This article provides an in-depth explanation of how hard disk drives (HDDs) work. The author begins by explaining the compactness of data storage in HDDs, comparing it to the amount of pictures that can be stored within a single dot of ink from a ballpoint pen.
The author then opens up a hard drive and explains the various components, including the disk or platter that stores data, the spindle that spins the disk, the head stack assembly with a read/write head, and the voice coil motor that moves the arm assembly.
The article delves into the details of how data is stored on the disk, including the use of magnetic domains, tracks, and sectors. It also explains how the read/write head works, using a giant magneto resistance (GMR) material to detect changes in magnetic fields.
The author also discusses advancements in hard drive technology, including the switch from horizontal to vertical magnetic domains, shingled magnetic recording (SMR), and heat-assisted magnetic recording (HAMR).

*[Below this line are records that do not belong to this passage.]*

-- ==== Sys2Proof/Laws/Step.lean ====
section
/-! SUPPORT. What a step can do, said once: its four ways of going on while RUNNING, and its stop in the other statuses. -/

namespace Sys2Proof.Machine

variable {s t : State}

theorem step_running (h : s.status = .running) : step s = runDecoded s.decodeHere s := by simp [step, stepIn, h]

theorem step_stops (h : s.status ≠ .running) (t : State) : step s ≠ .next t := by
  cases hs : s.status <;> simp_all [step, stepIn]

/-- A step that answers a next state was taken in RUNNING, and it raised one of the three conditions of phases 1 to 3 or
ran the decoded instruction. -/
theorem step_next (h : step s = .next t) :
    s.status = .running ∧
      ((s.decodeHere = .fetchOutOfRange ∧ t = s.faultedWith .invalidAddress s.ip) ∨
       (∃ b, s.decodeHere = .unknown b ∧ t = s.faultedWith .invalidOpcode b.toNat) ∨
       (∃ m, s.decodeHere = .extentOutOfRange m ∧ t = s.faultedWith .invalidAddress (s.ip + m.width s.cfg : Nat)) ∨
       ∃ i next, s.decodeHere = .inst i next ∧ exec i s = .next t) := by
  have hr : s.status = .running := by
    by_contra hn
    exact step_stops hn t h
  refine ⟨hr, ?_⟩
  rw [step_running hr] at h
  cases hd : s.decodeHere with
  | fetchOutOfRange => rw [hd] at h; exact .inl ⟨rfl, (Host.Outcome.next.inj h).symm⟩
  | unknown b => rw [hd] at h; exact .inr (.inl ⟨b, rfl, (Host.Outcome.next.inj h).symm⟩)
  | extentOutOfRange m => rw [hd] at h; exact .inr (.inr (.inl ⟨m, rfl, (Host.Outcome.next.inj h).symm⟩))
  | inst i next => rw [hd] at h; exact .inr (.inr (.inr ⟨i, next, rfl, h⟩))

/-- What a step can do, in the terms of `Commit`: it raises a fatal condition or it commits the decoded instruction. -/
theorem step_effect (h : step s = .next t) :
    (∃ k info, t = s.faultedWith k info) ∨ ∃ i next, s.decodeHere = .inst i next ∧ exec i s = .next t ∧ Commit i s t := by
  obtain ⟨_, ⟨_, h⟩ | ⟨_, _, h⟩ | ⟨_, _, h⟩ | ⟨i, next, hd, he⟩⟩ := step_next h
  · exact .inl ⟨_, _, h⟩
  · exact .inl ⟨_, _, h⟩
  · exact .inl ⟨_, _, h⟩
  · obtain hr | hc := exec_effect he
    · exact .inl hr
    · exact .inr ⟨i, next, hd, he, hc⟩

theorem tick_running (h : s.status = .running) : tick s = step s := by simp [tick, h]

theorem tick_stopped (h : s.status ≠ .running) : tick s = .next s := by
  cases hs : s.status <;> simp_all [tick]

theorem runLoop_succ_of_tick {k : Nat} (h : tick s = .next t) : runLoop (k + 1) s = runLoop k t := by
  simp [runLoop, h]

theorem tick_next (h : tick s = .next t) :
    (s.status = .running ∧ step s = .next t) ∨ (s.status ≠ .running ∧ t = s) := by
  by_cases hr : s.status = .running
  · exact .inl ⟨hr, by rwa [tick_running hr] at h⟩
  · rw [tick_stopped hr] at h
    exact .inr ⟨hr, (Host.Outcome.next.inj h).symm⟩

theorem runLoop_succ_next {k : Nat} (h : runLoop (k + 1) s = .next t) : ∃ u, tick s = .next u ∧ runLoop k u = .next t := by
  simp only [runLoop] at h
  split at h
  · exact ⟨_, by assumption, h⟩
  · cases h
  · cases h

/-- The induction over a run, packaged: a relation that is reflexive and that a step extends at the front holds between the
first and the last state of every run. -/
theorem runLoop_induction {P : State → State → Prop} (base : ∀ s, P s s)
    (front : ∀ s t u, step s = .next t → P t u → P s u) (k : Nat) (s t : State) (h : runLoop k s = .next t) : P s t := by
  induction k generalizing s with
  | zero => exact Host.Outcome.next.inj h ▸ base s
  | succ k ih =>
    obtain ⟨u, h1, h2⟩ := runLoop_succ_next h
    obtain ⟨_, h1⟩ | ⟨_, rfl⟩ := tick_next h1
    · exact front s u t h1 (ih u h2)
    · exact ih u h2

theorem whenIdle_idle (f : State → State) (h : s.status = .idle) : s.whenIdle f = f s := by simp [State.whenIdle, h]

theorem whenIdle_other (f : State → State) (h : s.status ≠ .idle) : s.whenIdle f = s := by
  cases hs : s.status <;> simp_all [State.whenIdle]

end Sys2Proof.Machine
end

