/-- A fatal condition keeps the invariant: it writes `status` and the record together (R118). -/
theorem faultedWith (hinv : s.Inv) (k : FatalKind) (info : Int) : (s.faultedWith k info).Inv where
  legal := hinv.legal
  canonical := hinv.canonical
  inBuffer := hinv.inBuffer
  bank := hinv.bank
  spBound := hinv.spBound
  ipBound := hinv.ipBound
  noRecord := fun h => absurd rfl h
  recorded := fun _ h => by cases h
  idleFresh := fun h => by cases h

/-- The commit of a decoded instruction keeps the invariant: `ip` is within the buffer by the extent check or by the check
of the target, and the stack grows only where there is room. -/
theorem commit {i : Instr} {next : Nat} (hinv : s.Inv) (hrun : s.status = .running)
    (hdecode : s.decodeHere = .inst i next) (hcommit : Commit i s t) : t.Inv where
  legal := hcommit.cfg ▸ hinv.legal
  canonical := hcommit.instructions ▸ hinv.canonical
  inBuffer := by rw [hcommit.cfg, hcommit.instructions]; exact hinv.inBuffer
  bank := by rw [hcommit.cfg, hcommit.bank]; exact hinv.bank
  spBound := by
    rw [hcommit.cfg]
    obtain hdepth | hdepth := hcommit.depth
    · exact hdepth.trans hinv.spBound
    · exact hdepth
  ipBound := by
    obtain ⟨hnext, hbound⟩ := decodeHere_next hdecode
    rw [hcommit.cfg]
    obtain hip | ⟨a, _, ha, hip⟩ := hcommit.ip <;> omega
  noRecord := fun _ => by
    rw [hcommit.faultKind, hcommit.faultPc, hcommit.faultInfo]
    exact hinv.noRecord (by simp [hrun])
  recorded := fun hfault => absurd hfault (hcommit.not_faulted hrun)
  idleFresh := fun hidle => by
    obtain hstatus | hstatus := hcommit.running_or_halted hrun <;> simp [hstatus] at hidle

/-- A failed load keeps the invariant: like any fatal condition it writes `status` and the record together (R233). -/
theorem loadFailed (hinv : s.Inv) : s.loadFailed.Inv :=
  { hinv.faultedWith .programLoadFailure 0 with
    noRecord := fun h => absurd rfl h
    recorded := fun _ h => by cases h
    idleFresh := fun h => by cases h }

/-- A program that fits is installed within the buffer and in canonical form; one that does not is a failed load
(R232, R234). -/
theorem install (hinv : s.Inv) (prog : List Byte) : (s.install prog).Inv := by
  unfold State.install
  split
  · next hfits =>
    exact { hinv with
      canonical := Memory.wf_writeBytes hinv.canonical 0 prog
      inBuffer := Memory.below_writeBytes hinv.inBuffer 0 prog (by omega) }
  · exact hinv.loadFailed

/-- START from IDLE keeps the invariant: in IDLE nothing is recorded (R231). -/
theorem started (hinv : s.Inv) (hidle : s.status = .idle) : s.started.Inv where
  legal := hinv.legal
  canonical := hinv.canonical
  inBuffer := hinv.inBuffer
  bank := hinv.bank
  spBound := Nat.zero_le _
  ipBound := Nat.zero_le _
  noRecord := fun _ => hinv.noRecord (by simp [hidle])
  recorded := fun h => by cases h
  idleFresh := fun h => by cases h

/-- An event of which only IDLE takes notice keeps what its effect in IDLE keeps (R236). -/
theorem whenIdle {f : State → State} (hinv : s.Inv) (hf : s.status = .idle → (f s).Inv) : (s.whenIdle f).Inv := by
  by_cases hidle : s.status = .idle
  · rw [whenIdle_idle f hidle]
    exact hf hidle
  · rw [whenIdle_other f hidle]
    exact hinv

end State.Inv

/-- Settles O35: a step raises a fatal condition or commits the decoded instruction, and both keep the invariant. -/
theorem stepKeepsTheInvariant : Obligations.StepKeepsTheInvariant := by
  intro s t hinv hstep
  obtain ⟨k, info, rfl⟩ | ⟨i, next, hdecode, _, hcommit⟩ := step_effect hstep
  · exact hinv.faultedWith k info
  · exact hinv.commit (step_next hstep).1 hdecode hcommit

The article concludes by thanking the sponsors and encouraging viewers to watch other videos by Branch Education, which creates 3D animations to explain complex technologies.
Key takeaways:
* HDDs store data in a highly compact form, with a single dot of ink from a ballpoint pen being equivalent to the storage capacity of a year's worth of pictures.
* The components of a hard drive include the disk or platter, spindle, head stack assembly, and voice coil motor.
* Data is stored on the disk using magnetic domains, tracks, and sectors.
* The read/write head uses GMR material to detect changes in magnetic fields.
* Advancements in hard drive technology include the switch from horizontal to vertical magnetic domains, SMR, and HAMR.
* HDDs have become increasingly compact and affordable over the years, with a significant reduction in cost per bit.
Here are the key facts extracted from the text:
1. A hard disk drive (HDD) stores data in a compact form, similar to how many pictures can fit in a single dot of ink from a ballpoint pen.
2. A HDD uses a magnetic disk, or platter, to store data.
3. The disk is composed of an aluminum-magnesium alloy with multiple coatings of other alloys.
4. The magnetic functional layer of the disk is a 120-nanometer-thin layer of a cobalt-chromium-tantalum alloy.
5. The disk is mounted on a spindle that spins at a speed of 7200 RPM using a brushless DC motor.
6. A head stack assembly is used to read and write data to the disk.
7. The head stack assembly has one arm above and one arm below each disk, with a slider and a read-write head at the end of each arm.
8. The slider is designed to catch the airflow generated by the spinning disk and use it to float or fly the read-write head.
9. The read-write head is only 15 nanometers away from the surface of the disk.
10. A voice coil motor is used to move the arm stack assembly.
11. The voice coil motor is composed of a coil of wire and two strong neodymium magnets.
12. The arm stack assembly is parked to the side on a small piece of plastic when the disk is not spinning.
13. A SATA connector is used to connect the HDD to a motherboard.
14. A separate connector is used to connect the HDD to a power supply.
15. The HDD has a gasket that seals the disk from the exterior environment.
16. Two filters are used to catch any stray dust particles.
17. The disk is divided into concentric circles of tracks.
18. The latest HDDs can have more than 500,000 tracks on one side.
19. Each track is divided into sectors.
20. Each sector has a preamble or synchronization zone.
21. Each sector has an address that helps the read-write head know which track and sector it's currently positioned over.
22. Each sector has actual data stored in it, typically 4 kilobytes of data per sector.
23. Each sector has an area for an error-correcting code (ECC).
24. The ECC is used to verify that the data stored in the block is accurately written and properly read.
25. The read-write head uses a multi-layer conductive material to detect magnetic fields.
26. The material has a property called giant magneto-resistance (GMR).
27. The GMR material changes its resistivity depending on the strength of magnetic fields that pass through it.
28. The read-write head measures the resistivity to detect changes in magnetic domain orientation.
29. The HDD has a preamble that is used to set the size of each domain.
30. The ECC is used to ensure that no data is lost.
31. Advances in HDD technology have increased aerial density by over 50 million times in the past 60 years.
32. The cost to store trillions of bits of data has dropped by over 100 million times since the 1960s.
33. Around 2010, the orientation of the magnetic domain was switched from horizontal to vertical.
34. Shingled magnetic recording (SMR) is a technology that allows tracks to be written to partially overlap with previously written tracks.
35. Heat-assisted magnetic recording (HAMR) is a technology that uses a focused laser to heat the region that is actively being written to by the read-write head.
36. HAMR is not yet commercially available.
Note that these facts are based on the provided text and may not be comprehensive or up-to-date.